In a mixing model the marginal distribution is known and is typically of a well-known form. For example, if $Y|n$ has a binomial $(n,\mu )$ distribution and n follows a Poisson distribution, then the marginal distribution of Y is Poisson. The preceding operation is called mixing a binomial distribution with a Poisson distribution. Similarly, when mixing a Poisson $(\lambda )$ distribution with a gamma $(a,b)$ distribution for $\lambda$ , a negative binomial distribution results as the marginal distribution. Other important mixing models involve mixing a binomial $(n,\mu )$ random variable with a beta $(a,b)$ distribution for the binomial success probability $\mu$ . This results in a distribution known as the beta-binomial.
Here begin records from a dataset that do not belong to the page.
-- ==== Sys2Proof/Laws/State.lean ====
section
/-!
SUPPORT. The small laws of the state: what each named update leaves in each field, true by unfolding the update, and what an accessor reads
after an update. Later proofs rewrite with these and unfold no record update.
-/
namespace Sys2Proof.Machine

/-! ## The device -/

@[simp] theorem Mach.setCore_time (m : Mach) (c : Nat) (k : Core) : (m.setCore c k).time = m.time := rfl
@[simp] theorem Mach.setCore_hbm (m : Mach) (c : Nat) (k : Core) : (m.setCore c k).hbm = m.hbm := rfl
@[simp] theorem Mach.setCore_hostMem (m : Mach) (c : Nat) (k : Core) : (m.setCore c k).hostMem = m.hostMem := rfl
@[simp] theorem Mach.setCore_cxlMem (m : Mach) (c : Nat) (k : Core) : (m.setCore c k).cxlMem = m.cxlMem := rfl
@[simp] theorem Mach.setCore_pool (m : Mach) (c : Nat) (k : Core) : (m.setCore c k).pool = m.pool := rfl
@[simp] theorem Mach.setCore_lentUsed (m : Mach) (c : Nat) (k : Core) : (m.setCore c k).lentUsed = m.lentUsed := rfl
@[simp] theorem Mach.setCore_lentQ (m : Mach) (c : Nat) (k : Core) : (m.setCore c k).lentQ = m.lentQ := rfl
@[simp] theorem Mach.setCore_rootBase (m : Mach) (c : Nat) (k : Core) : (m.setCore c k).rootBase = m.rootBase := rfl
@[simp] theorem Mach.setCore_rtSel (m : Mach) (c : Nat) (k : Core) : (m.setCore c k).rtSel = m.rtSel := rfl
@[simp] theorem Mach.setCore_staged (m : Mach) (c : Nat) (k : Core) : (m.setCore c k).staged = m.staged := rfl
@[simp] theorem Mach.setCore_routes (m : Mach) (c : Nat) (k : Core) : (m.setCore c k).routes = m.routes := rfl
@[simp] theorem Mach.setCore_gen (m : Mach) (c : Nat) (k : Core) : (m.setCore c k).gen = m.gen := rfl
@[simp] theorem Mach.setCore_genBusy (m : Mach) (c : Nat) (k : Core) : (m.setCore c k).genBusy = m.genBusy := rfl
@[simp] theorem Mach.setCore_tlb (m : Mach) (c : Nat) (k : Core) : (m.setCore c k).tlb = m.tlb := rfl
@[simp] theorem Mach.setCore_tabs (m : Mach) (c : Nat) (k : Core) : (m.setCore c k).tabs = m.tabs := rfl
@[simp] theorem Mach.setCore_lineMaps (m : Mach) (c : Nat) (k : Core) : (m.setCore c k).lineMaps = m.lineMaps := rfl
@[simp] theorem Mach.setCore_dieReset (m : Mach) (c : Nat) (k : Core) : (m.setCore c k).dieReset = m.dieReset := rfl
@[simp] theorem Mach.setCore_vl (m : Mach) (c : Nat) (k : Core) : (m.setCore c k).vl = m.vl := rfl
@[simp] theorem Mach.setCore_el (m : Mach) (c : Nat) (k : Core) : (m.setCore c k).el = m.el := rfl
@[simp] theorem Mach.setCore_copies (m : Mach) (c : Nat) (k : Core) : (m.setCore c k).copies = m.copies := rfl
@[simp] theorem Mach.setCore_subs (m : Mach) (c : Nat) (k : Core) : (m.setCore c k).subs = m.subs := rfl
@[simp] theorem Mach.setCore_commits (m : Mach) (c : Nat) (k : Core) : (m.setCore c k).commits = m.commits := rfl
@[simp] theorem Mach.setCore_arrivals (m : Mach) (c : Nat) (k : Core) : (m.setCore c k).arrivals = m.arrivals := rfl
@[simp] theorem Mach.setCore_heldArr (m : Mach) (c : Nat) (k : Core) : (m.setCore c k).heldArr = m.heldArr := rfl
@[simp] theorem Mach.setCore_requests (m : Mach) (c : Nat) (k : Core) : (m.setCore c k).requests = m.requests := rfl
@[simp] theorem Mach.setCore_waiters (m : Mach) (c : Nat) (k : Core) : (m.setCore c k).waiters = m.waiters := rfl
@[simp] theorem Mach.setCore_wq (m : Mach) (c : Nat) (k : Core) : (m.setCore c k).wq = m.wq := rfl
@[simp] theorem Mach.setCore_tdt (m : Mach) (c : Nat) (k : Core) : (m.setCore c k).tdt = m.tdt := rfl
@[simp] theorem Mach.setCore_sq (m : Mach) (c : Nat) (k : Core) : (m.setCore c k).sq = m.sq := rfl
@[simp] theorem Mach.setCore_launches (m : Mach) (c : Nat) (k : Core) : (m.setCore c k).launches = m.launches := rfl
@[simp] theorem Mach.setCore_susp (m : Mach) (c : Nat) (k : Core) : (m.setCore c k).susp = m.susp := rfl
@[simp] theorem Mach.setCore_lrBase (m : Mach) (c : Nat) (k : Core) : (m.setCore c k).lrBase = m.lrBase := rfl
@[simp] theorem Mach.setCore_lrLog (m : Mach) (c : Nat) (k : Core) : (m.setCore c k).lrLog = m.lrLog := rfl
@[simp] theorem Mach.setCore_lrTail (m : Mach) (c : Nat) (k : Core) : (m.setCore c k).lrTail = m.lrTail := rfl
@[simp] theorem Mach.setCore_lrHead (m : Mach) (c : Nat) (k : Core) : (m.setCore c k).lrHead = m.lrHead := rfl
@[simp] theorem Mach.setCore_phase (m : Mach) (c : Nat) (k : Core) : (m.setCore c k).phase = m.phase := rfl
@[simp] theorem Mach.setCore_phaseRec (m : Mach) (c : Nat) (k : Core) : (m.setCore c k).phaseRec = m.phaseRec := rfl
@[simp] theorem Mach.setCore_heard (m : Mach) (c : Nat) (k : Core) : (m.setCore c k).heard = m.heard := rfl
@[simp] theorem Mach.setCore_detBuf (m : Mach) (c : Nat) (k : Core) : (m.setCore c k).detBuf = m.detBuf := rfl
@[simp] theorem Mach.setCore_replCfg (m : Mach) (c : Nat) (k : Core) : (m.setCore c k).replCfg = m.replCfg := rfl
@[simp] theorem Mach.setCore_nextId (m : Mach) (c : Nat) (k : Core) : (m.setCore c k).nextId = m.nextId := rfl
@[simp] theorem Mach.setCore_power (m : Mach) (c : Nat) (k : Core) : (m.setCore c k).power = m.power := rfl
@[simp] theorem Mach.setCore_links (m : Mach) (c : Nat) (k : Core) : (m.setCore c k).links = m.links := rfl
@[simp] theorem Mach.setCore_msixTab (m : Mach) (c : Nat) (k : Core) : (m.setCore c k).msixTab = m.msixTab := rfl
@[simp] theorem Mach.setCore_msixMask (m : Mach) (c : Nat) (k : Core) : (m.setCore c k).msixMask = m.msixMask := rfl
@[simp] theorem Mach.setCore_msixPend (m : Mach) (c : Nat) (k : Core) : (m.setCore c k).msixPend = m.msixPend := rfl
@[simp] theorem Mach.setCore_msixSent (m : Mach) (c : Nat) (k : Core) : (m.setCore c k).msixSent = m.msixSent := rfl
@[simp] theorem Mach.setCore_peerMap (m : Mach) (c : Nat) (k : Core) : (m.setCore c k).peerMap = m.peerMap := rfl
@[simp] theorem Mach.setCore_devId (m : Mach) (c : Nat) (k : Core) : (m.setCore c k).devId = m.devId := rfl
@[simp] theorem Mach.setCore_portDown (m : Mach) (c : Nat) (k : Core) : (m.setCore c k).portDown = m.portDown := rfl
@[simp] theorem Mach.setCore_peerReqs (m : Mach) (c : Nat) (k : Core) : (m.setCore c k).peerReqs = m.peerReqs := rfl
@[simp] theorem Mach.setCore_nextTag (m : Mach) (c : Nat) (k : Core) : (m.setCore c k).nextTag = m.nextTag := rfl
@[simp] theorem Mach.setCore_dkcfg (m : Mach) (c : Nat) (k : Core) : (m.setCore c k).dkcfg = m.dkcfg := rfl
@[simp] theorem Mach.setCore_scrub (m : Mach) (c : Nat) (k : Core) : (m.setCore c k).scrub = m.scrub := rfl
@[simp] theorem Mach.setCore_scrubPos (m : Mach) (c : Nat) (k : Core) : (m.setCore c k).scrubPos = m.scrubPos := rfl
@[simp] theorem Mach.setCore_stFails (m : Mach) (c : Nat) (k : Core) : (m.setCore c k).stFails = m.stFails := rfl
@[simp] theorem Mach.setCore_stStatus (m : Mach) (c : Nat) (k : Core) : (m.setCore c k).stStatus = m.stStatus := rfl
@[simp] theorem Mach.setCore_stSkip (m : Mach) (c : Nat) (k : Core) : (m.setCore c k).stSkip = m.stSkip := rfl
@[simp] theorem Mach.setCore_stDies (m : Mach) (c : Nat) (k : Core) : (m.setCore c k).stDies = m.stDies := rfl
@[simp] theorem Mach.setCore_trust (m : Mach) (c : Nat) (k : Core) : (m.setCore c k).trust = m.trust := rfl
@[simp] theorem Mach.setCore_out (m : Mach) (c : Nat) (k : Core) : (m.setCore c k).out = m.out := rfl
@[simp] theorem Mach.setCore_nonce (m : Mach) (c : Nat) (k : Core) : (m.setCore c k).nonce = m.nonce := rfl
@[simp] theorem Mach.setCore_bad (m : Mach) (c : Nat) (k : Core) : (m.setCore c k).bad = m.bad := rfl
The finite mixtures have in common with the mixing models the introduction of random effects into the model to vary some or all of the parameters at random.

Mixed Models

The difference between a mixing and a mixed model is that the conditional distribution is not that important in the mixing model. It matters to motivate the overdispersed reference model and to arrive at the marginal distribution. Inferences with respect to the conditional distribution, such as predicting the random variable U, are not performed in mixing models. In a mixed model the random variable U typically follows a continuous distribution—almost always a normal distribution. The random effects usually do not model the natural parameters of the distribution; instead, they are involved in linear predictors that relate to the conditional mean. For example, a linear mixed model is a model in which the response and the random effects are normally distributed, and the random effects enter the conditional mean function linearly:

$\begin{align*} \bY =& \, \, \bX \bbeta + \bZ \bU + \bepsilon \\ \bU \sim & \, \, N(\mb{0},\bG ) \\ \bepsilon \sim & \, \, N(\mb{0},\bR ) \\ \mr{Cov}[\bU ,\bepsilon ] =& \, \, \mb{0} \end{align*}$

The conditional and marginal distributions are then

$\begin{align*} \bY |\bU \sim & \, \, N(\bX \bbeta + \bZ \bU + \bepsilon , \bR )\\ \bY \sim & \, \, N(\bX \bbeta ,\bZ \bG \bZ ’+\bR ) \end{align*}$

For this model, because of the linearity in the mean and the normality of the random effects, you could also refer to mixing the normal vector $\bY$ with the normal vector $\bU$ , because the marginal distribution is known. The linear mixed model can be fit with the MIXED procedure. When the conditional distribution is not normal and the random effects are normal, the marginal distribution does not have a closed form. In this class of mixed models, called generalized linear mixed models, model approximations and numerical integration methods are commonly used in model fitting; see for example, those models fit by the GLIMMIX and NLMIXED procedures. Chapter 6: Introduction to Mixed Modeling Procedures, contains details about the various classes of mixed models and about the relevant SAS/STAT procedures.

The previous expression for the marginal variance in the linear mixed model, $\mr{var}[\bY ] = \bZ \bG \bZ ’ + \bR$ , emphasizes again that the variability in the marginal distribution of a model that contains random effects exceeds the variability in a model without the random effects ( $\bR$ ).

The finite mixtures have in common with the mixed models that the marginal distribution is not necessarily a well-known model, but is expressed through a formal integration over the random-effects distribution. In contrast to the mixed models, in particular those involving nonnormal distributions or nonlinear elements, this integration is rather trivial; it reduces to a weighted and finite sum of densities or mass functions.